Task directions: Set out exactly, line by line, the stretch of data below that begins at the line containing "-- ==== Sys2Proof/Tests/WitnessTable.lean" and ends at the line containing "theorem test_rowWrite : Met", with both ends kept.

Records provided:
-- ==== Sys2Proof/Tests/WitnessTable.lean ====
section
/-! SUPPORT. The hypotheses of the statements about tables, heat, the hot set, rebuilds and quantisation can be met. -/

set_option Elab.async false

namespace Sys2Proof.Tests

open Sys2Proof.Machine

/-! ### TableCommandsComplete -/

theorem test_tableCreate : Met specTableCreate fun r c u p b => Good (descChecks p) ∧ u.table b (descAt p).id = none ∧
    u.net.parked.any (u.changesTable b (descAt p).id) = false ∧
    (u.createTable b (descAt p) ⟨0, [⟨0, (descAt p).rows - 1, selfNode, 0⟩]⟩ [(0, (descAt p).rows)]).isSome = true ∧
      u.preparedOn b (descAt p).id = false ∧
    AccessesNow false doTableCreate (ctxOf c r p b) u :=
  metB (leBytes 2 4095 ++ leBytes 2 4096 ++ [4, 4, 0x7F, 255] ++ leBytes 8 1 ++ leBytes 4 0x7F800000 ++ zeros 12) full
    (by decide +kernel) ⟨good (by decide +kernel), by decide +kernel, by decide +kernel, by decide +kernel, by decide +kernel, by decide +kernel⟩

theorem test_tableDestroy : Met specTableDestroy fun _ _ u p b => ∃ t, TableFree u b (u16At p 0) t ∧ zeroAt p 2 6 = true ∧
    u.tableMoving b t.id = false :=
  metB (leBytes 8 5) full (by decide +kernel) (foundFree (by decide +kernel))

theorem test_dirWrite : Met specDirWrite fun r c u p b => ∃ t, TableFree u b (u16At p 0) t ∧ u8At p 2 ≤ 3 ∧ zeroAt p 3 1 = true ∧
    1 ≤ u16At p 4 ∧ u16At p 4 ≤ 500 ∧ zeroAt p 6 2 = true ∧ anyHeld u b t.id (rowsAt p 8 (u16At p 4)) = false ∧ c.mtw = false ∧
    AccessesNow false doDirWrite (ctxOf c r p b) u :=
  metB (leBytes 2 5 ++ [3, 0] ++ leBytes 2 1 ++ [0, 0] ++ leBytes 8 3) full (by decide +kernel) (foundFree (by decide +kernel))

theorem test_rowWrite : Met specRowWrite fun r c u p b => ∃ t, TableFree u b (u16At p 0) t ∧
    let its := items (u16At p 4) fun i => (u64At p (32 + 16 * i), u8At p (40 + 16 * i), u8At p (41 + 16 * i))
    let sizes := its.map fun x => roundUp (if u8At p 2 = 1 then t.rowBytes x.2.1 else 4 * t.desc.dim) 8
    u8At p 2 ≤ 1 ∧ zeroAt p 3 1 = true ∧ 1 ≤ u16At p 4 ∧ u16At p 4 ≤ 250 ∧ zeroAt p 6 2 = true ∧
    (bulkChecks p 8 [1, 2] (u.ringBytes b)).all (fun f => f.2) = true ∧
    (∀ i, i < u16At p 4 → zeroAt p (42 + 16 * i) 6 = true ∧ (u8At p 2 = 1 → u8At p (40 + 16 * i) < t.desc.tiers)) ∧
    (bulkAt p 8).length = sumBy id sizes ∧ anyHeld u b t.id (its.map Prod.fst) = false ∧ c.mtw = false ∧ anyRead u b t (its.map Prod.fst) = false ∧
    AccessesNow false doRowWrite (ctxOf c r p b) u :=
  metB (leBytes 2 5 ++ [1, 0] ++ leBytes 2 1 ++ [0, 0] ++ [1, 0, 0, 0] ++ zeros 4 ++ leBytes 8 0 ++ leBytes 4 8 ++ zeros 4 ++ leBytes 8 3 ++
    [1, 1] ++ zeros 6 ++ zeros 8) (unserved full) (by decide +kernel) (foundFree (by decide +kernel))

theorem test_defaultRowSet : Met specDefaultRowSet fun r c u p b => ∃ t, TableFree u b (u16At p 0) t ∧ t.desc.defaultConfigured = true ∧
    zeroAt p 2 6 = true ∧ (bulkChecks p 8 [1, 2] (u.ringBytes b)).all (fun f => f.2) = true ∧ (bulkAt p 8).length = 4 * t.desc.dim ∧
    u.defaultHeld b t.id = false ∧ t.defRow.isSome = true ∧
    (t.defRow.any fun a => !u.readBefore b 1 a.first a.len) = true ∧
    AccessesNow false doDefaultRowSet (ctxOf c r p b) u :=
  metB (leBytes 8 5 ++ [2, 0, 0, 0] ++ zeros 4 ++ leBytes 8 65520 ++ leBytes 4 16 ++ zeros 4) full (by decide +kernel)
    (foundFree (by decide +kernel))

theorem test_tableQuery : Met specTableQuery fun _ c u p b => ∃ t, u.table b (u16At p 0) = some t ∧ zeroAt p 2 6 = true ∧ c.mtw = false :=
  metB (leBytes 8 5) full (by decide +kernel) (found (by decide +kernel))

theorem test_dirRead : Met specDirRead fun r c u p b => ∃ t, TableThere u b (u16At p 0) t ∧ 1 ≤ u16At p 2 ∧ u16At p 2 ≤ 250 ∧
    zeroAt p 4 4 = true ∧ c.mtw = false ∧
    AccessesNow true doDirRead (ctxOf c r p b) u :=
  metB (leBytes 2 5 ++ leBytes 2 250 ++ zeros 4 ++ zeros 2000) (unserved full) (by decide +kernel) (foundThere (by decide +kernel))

==

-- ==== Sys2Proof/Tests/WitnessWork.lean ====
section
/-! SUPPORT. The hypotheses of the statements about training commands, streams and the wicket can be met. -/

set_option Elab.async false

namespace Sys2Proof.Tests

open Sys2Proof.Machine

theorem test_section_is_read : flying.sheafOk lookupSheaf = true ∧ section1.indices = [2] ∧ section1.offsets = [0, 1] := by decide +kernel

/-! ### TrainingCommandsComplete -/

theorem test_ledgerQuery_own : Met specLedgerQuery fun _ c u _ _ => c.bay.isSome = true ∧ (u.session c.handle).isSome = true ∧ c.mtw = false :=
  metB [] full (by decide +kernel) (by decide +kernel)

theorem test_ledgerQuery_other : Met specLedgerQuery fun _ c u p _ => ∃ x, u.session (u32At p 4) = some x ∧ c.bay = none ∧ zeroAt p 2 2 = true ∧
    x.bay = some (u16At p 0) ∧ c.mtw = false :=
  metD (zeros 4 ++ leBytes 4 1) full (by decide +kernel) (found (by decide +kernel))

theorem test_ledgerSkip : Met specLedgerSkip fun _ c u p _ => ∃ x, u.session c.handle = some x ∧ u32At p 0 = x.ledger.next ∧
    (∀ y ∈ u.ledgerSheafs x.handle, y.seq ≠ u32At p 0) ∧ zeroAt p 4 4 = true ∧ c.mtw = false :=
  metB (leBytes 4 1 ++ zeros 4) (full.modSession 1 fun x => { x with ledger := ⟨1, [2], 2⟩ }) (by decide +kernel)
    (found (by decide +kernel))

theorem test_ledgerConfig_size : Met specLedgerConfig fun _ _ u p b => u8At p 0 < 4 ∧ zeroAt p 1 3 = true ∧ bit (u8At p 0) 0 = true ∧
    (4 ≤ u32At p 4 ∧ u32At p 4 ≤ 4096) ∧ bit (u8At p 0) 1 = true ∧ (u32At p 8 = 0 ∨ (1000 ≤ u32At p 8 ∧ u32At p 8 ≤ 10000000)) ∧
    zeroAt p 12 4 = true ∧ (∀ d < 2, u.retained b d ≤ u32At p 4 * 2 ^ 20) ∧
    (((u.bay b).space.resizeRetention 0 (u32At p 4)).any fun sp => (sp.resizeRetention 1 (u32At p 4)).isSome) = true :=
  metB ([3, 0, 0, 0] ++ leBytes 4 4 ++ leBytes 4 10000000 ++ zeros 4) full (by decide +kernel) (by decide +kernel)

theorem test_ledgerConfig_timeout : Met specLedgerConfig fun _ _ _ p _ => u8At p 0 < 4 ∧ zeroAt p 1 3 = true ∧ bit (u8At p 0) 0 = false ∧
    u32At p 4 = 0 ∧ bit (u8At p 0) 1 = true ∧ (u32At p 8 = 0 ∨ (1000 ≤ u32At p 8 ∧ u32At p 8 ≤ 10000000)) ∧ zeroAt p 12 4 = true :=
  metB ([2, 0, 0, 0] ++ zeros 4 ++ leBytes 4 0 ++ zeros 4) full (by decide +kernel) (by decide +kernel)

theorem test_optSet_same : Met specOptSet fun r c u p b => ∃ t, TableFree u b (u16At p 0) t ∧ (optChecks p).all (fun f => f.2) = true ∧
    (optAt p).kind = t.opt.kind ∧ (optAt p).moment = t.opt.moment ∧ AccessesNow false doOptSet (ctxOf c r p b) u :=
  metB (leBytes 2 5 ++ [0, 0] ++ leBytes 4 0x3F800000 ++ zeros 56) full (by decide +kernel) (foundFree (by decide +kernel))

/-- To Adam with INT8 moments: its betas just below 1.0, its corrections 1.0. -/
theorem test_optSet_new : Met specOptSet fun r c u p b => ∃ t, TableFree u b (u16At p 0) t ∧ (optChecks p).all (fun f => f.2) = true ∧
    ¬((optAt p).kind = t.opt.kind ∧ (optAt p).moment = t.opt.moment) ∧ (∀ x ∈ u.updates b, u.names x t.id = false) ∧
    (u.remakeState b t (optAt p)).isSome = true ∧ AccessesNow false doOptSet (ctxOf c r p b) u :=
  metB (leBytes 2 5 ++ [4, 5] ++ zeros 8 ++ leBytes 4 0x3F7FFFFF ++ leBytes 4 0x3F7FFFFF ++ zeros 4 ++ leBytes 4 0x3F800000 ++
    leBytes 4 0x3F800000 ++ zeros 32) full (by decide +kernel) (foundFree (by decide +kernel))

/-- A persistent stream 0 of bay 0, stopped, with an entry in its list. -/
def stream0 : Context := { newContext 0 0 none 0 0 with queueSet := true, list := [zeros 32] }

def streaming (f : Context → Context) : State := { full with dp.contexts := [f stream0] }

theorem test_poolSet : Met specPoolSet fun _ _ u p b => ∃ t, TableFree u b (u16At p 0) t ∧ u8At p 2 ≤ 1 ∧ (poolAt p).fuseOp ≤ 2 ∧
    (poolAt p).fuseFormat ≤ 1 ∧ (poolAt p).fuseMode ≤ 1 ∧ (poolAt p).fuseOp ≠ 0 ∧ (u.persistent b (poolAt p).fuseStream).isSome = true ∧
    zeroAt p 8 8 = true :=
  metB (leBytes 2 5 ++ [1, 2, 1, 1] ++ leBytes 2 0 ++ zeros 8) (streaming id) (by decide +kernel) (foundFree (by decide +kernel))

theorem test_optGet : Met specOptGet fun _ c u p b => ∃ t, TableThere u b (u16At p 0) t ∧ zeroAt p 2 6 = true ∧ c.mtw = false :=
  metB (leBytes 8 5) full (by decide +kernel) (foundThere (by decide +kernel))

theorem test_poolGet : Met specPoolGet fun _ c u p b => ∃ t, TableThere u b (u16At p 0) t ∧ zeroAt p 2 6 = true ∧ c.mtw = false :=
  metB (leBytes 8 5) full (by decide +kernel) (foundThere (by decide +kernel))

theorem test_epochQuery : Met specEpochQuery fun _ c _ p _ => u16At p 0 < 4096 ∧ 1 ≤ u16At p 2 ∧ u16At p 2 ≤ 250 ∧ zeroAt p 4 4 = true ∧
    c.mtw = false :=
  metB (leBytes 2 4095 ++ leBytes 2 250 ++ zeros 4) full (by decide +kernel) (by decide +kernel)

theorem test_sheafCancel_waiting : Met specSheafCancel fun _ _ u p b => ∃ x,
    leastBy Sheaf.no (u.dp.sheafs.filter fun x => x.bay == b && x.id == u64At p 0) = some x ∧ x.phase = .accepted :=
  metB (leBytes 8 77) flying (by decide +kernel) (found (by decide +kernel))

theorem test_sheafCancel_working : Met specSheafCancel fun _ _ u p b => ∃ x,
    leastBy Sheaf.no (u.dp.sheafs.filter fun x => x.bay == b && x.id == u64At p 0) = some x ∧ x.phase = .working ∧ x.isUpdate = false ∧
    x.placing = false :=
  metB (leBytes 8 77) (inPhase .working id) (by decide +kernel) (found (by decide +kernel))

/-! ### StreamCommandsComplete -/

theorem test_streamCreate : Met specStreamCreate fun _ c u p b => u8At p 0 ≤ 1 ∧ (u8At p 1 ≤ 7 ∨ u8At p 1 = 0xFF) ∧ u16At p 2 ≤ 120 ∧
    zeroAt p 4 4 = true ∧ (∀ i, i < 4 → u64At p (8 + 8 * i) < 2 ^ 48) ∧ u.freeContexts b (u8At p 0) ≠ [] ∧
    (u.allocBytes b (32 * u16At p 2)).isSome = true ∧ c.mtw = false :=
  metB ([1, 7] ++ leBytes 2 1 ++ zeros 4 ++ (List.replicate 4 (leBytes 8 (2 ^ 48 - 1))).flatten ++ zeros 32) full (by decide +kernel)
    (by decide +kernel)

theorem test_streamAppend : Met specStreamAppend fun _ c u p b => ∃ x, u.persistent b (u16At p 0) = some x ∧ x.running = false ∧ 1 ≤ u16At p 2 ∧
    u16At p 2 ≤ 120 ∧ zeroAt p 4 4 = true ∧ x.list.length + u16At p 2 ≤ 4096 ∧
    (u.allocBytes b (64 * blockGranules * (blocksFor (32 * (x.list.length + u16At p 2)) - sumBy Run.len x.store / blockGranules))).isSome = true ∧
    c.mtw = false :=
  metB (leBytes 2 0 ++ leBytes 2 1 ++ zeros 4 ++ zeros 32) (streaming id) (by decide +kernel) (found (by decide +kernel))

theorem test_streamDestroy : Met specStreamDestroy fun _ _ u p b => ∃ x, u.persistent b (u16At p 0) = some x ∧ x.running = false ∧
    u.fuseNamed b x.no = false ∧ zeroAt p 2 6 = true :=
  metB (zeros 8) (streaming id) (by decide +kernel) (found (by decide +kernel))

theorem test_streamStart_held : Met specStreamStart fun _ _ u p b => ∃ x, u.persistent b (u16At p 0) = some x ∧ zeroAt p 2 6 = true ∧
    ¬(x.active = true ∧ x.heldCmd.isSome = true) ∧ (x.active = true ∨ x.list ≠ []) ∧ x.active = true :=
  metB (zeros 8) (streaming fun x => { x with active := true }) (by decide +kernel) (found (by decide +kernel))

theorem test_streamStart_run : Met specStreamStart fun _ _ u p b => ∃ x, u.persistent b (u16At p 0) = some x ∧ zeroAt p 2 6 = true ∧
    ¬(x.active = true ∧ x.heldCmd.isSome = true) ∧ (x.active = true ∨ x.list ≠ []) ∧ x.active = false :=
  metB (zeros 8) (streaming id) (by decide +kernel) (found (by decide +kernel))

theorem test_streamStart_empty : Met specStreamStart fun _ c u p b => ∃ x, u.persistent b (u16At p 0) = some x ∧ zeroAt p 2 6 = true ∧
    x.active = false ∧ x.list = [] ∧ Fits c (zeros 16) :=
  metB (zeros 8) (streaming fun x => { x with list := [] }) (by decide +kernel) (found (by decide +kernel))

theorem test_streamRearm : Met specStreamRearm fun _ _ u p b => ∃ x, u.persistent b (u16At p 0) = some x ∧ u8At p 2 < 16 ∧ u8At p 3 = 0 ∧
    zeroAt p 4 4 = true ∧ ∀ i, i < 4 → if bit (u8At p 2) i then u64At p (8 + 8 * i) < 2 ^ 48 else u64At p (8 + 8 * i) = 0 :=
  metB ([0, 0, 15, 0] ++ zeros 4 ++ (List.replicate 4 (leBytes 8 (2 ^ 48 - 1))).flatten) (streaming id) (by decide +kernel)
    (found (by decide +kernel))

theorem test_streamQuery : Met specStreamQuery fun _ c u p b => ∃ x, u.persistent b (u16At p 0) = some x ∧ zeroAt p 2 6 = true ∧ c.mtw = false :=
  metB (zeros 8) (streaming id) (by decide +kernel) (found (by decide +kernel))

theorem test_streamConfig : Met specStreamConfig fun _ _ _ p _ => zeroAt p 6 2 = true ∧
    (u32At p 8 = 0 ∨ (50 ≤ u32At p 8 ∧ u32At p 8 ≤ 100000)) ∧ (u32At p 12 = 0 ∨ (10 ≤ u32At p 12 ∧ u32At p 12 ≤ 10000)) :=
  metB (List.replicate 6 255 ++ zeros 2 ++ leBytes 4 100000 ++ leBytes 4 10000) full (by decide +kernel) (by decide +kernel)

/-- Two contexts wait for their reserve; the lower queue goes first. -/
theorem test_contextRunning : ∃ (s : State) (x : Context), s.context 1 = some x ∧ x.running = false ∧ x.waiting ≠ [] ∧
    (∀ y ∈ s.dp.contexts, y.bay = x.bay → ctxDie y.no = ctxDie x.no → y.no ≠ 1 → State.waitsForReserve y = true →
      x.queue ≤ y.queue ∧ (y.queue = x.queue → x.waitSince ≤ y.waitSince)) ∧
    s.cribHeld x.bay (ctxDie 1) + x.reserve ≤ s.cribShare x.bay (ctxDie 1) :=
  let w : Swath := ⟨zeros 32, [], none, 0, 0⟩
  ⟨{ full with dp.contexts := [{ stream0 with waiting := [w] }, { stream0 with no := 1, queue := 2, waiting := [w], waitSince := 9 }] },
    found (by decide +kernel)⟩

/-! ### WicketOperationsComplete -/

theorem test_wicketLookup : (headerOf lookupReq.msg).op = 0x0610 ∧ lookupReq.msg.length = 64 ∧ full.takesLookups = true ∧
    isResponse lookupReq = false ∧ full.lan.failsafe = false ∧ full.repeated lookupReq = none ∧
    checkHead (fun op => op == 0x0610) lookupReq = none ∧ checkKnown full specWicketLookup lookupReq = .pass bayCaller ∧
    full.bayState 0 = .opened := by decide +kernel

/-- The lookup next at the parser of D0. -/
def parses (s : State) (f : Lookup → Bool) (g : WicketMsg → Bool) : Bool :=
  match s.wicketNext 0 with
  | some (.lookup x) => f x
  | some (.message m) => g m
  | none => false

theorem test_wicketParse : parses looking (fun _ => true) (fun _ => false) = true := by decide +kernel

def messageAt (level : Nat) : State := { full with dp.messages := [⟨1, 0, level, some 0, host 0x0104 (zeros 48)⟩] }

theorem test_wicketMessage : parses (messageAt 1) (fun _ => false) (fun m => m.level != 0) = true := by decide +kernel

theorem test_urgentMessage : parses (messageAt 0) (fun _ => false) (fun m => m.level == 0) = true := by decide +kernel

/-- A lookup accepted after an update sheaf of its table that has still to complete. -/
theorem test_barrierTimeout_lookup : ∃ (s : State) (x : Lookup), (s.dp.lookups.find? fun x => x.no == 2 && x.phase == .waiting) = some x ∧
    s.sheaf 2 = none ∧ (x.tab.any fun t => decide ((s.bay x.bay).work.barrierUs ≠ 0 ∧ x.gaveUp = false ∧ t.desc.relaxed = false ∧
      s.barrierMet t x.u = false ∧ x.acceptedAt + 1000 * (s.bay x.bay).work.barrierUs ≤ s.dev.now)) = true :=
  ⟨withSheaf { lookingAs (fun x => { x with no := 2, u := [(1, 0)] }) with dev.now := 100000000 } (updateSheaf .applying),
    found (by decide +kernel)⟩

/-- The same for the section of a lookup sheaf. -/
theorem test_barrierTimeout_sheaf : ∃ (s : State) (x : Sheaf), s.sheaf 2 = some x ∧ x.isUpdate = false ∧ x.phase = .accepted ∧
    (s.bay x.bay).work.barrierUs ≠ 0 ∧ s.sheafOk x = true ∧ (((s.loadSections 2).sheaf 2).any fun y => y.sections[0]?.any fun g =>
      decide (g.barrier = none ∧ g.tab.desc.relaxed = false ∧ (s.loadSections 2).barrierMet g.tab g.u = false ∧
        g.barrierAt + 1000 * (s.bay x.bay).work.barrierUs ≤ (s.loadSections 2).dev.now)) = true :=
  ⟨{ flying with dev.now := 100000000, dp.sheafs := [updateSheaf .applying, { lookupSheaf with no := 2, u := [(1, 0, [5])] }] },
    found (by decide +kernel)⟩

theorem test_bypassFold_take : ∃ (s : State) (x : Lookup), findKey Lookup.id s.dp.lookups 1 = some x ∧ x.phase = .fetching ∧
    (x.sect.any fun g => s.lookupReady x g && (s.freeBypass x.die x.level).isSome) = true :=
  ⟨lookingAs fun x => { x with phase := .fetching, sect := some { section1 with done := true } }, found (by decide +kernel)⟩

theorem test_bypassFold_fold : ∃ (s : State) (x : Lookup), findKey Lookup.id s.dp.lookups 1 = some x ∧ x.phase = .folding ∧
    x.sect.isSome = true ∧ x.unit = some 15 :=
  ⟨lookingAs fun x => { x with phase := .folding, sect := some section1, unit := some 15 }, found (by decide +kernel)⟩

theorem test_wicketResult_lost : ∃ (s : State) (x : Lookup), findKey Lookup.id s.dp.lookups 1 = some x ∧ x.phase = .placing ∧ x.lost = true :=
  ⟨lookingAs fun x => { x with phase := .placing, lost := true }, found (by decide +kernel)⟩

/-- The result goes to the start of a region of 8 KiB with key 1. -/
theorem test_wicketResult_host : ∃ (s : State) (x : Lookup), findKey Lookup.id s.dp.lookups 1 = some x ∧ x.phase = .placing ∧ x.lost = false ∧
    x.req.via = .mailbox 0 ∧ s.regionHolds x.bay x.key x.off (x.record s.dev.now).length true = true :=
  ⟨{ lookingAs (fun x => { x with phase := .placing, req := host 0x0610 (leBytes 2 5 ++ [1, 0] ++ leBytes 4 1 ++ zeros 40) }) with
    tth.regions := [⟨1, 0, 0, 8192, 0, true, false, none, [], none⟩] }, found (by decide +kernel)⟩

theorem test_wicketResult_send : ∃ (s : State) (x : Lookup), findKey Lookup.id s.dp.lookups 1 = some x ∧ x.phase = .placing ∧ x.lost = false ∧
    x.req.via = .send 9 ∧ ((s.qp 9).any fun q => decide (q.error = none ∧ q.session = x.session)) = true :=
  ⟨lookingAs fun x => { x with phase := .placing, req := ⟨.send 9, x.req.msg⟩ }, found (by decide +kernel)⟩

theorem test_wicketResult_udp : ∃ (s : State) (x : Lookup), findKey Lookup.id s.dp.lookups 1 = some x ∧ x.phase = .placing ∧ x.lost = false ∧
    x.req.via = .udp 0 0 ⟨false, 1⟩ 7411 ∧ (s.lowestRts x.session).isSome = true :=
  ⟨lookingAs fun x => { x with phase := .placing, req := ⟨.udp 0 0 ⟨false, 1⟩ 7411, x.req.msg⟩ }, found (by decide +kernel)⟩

Answer to this task:
-- ==== Sys2Proof/Tests/WitnessTable.lean ====
section
/-! SUPPORT. The hypotheses of the statements about tables, heat, the hot set, rebuilds and quantisation can be met. -/

set_option Elab.async false

namespace Sys2Proof.Tests

open Sys2Proof.Machine

/-! ### TableCommandsComplete -/

theorem test_tableCreate : Met specTableCreate fun r c u p b => Good (descChecks p) ∧ u.table b (descAt p).id = none ∧
    u.net.parked.any (u.changesTable b (descAt p).id) = false ∧
    (u.createTable b (descAt p) ⟨0, [⟨0, (descAt p).rows - 1, selfNode, 0⟩]⟩ [(0, (descAt p).rows)]).isSome = true ∧
      u.preparedOn b (descAt p).id = false ∧
    AccessesNow false doTableCreate (ctxOf c r p b) u :=
  metB (leBytes 2 4095 ++ leBytes 2 4096 ++ [4, 4, 0x7F, 255] ++ leBytes 8 1 ++ leBytes 4 0x7F800000 ++ zeros 12) full
    (by decide +kernel) ⟨good (by decide +kernel), by decide +kernel, by decide +kernel, by decide +kernel, by decide +kernel, by decide +kernel⟩

theorem test_tableDestroy : Met specTableDestroy fun _ _ u p b => ∃ t, TableFree u b (u16At p 0) t ∧ zeroAt p 2 6 = true ∧
    u.tableMoving b t.id = false :=
  metB (leBytes 8 5) full (by decide +kernel) (foundFree (by decide +kernel))

theorem test_dirWrite : Met specDirWrite fun r c u p b => ∃ t, TableFree u b (u16At p 0) t ∧ u8At p 2 ≤ 3 ∧ zeroAt p 3 1 = true ∧
    1 ≤ u16At p 4 ∧ u16At p 4 ≤ 500 ∧ zeroAt p 6 2 = true ∧ anyHeld u b t.id (rowsAt p 8 (u16At p 4)) = false ∧ c.mtw = false ∧
    AccessesNow false doDirWrite (ctxOf c r p b) u :=
  metB (leBytes 2 5 ++ [3, 0] ++ leBytes 2 1 ++ [0, 0] ++ leBytes 8 3) full (by decide +kernel) (foundFree (by decide +kernel))

theorem test_rowWrite : Met specRowWrite fun r c u p b => ∃ t, TableFree u b (u16At p 0) t ∧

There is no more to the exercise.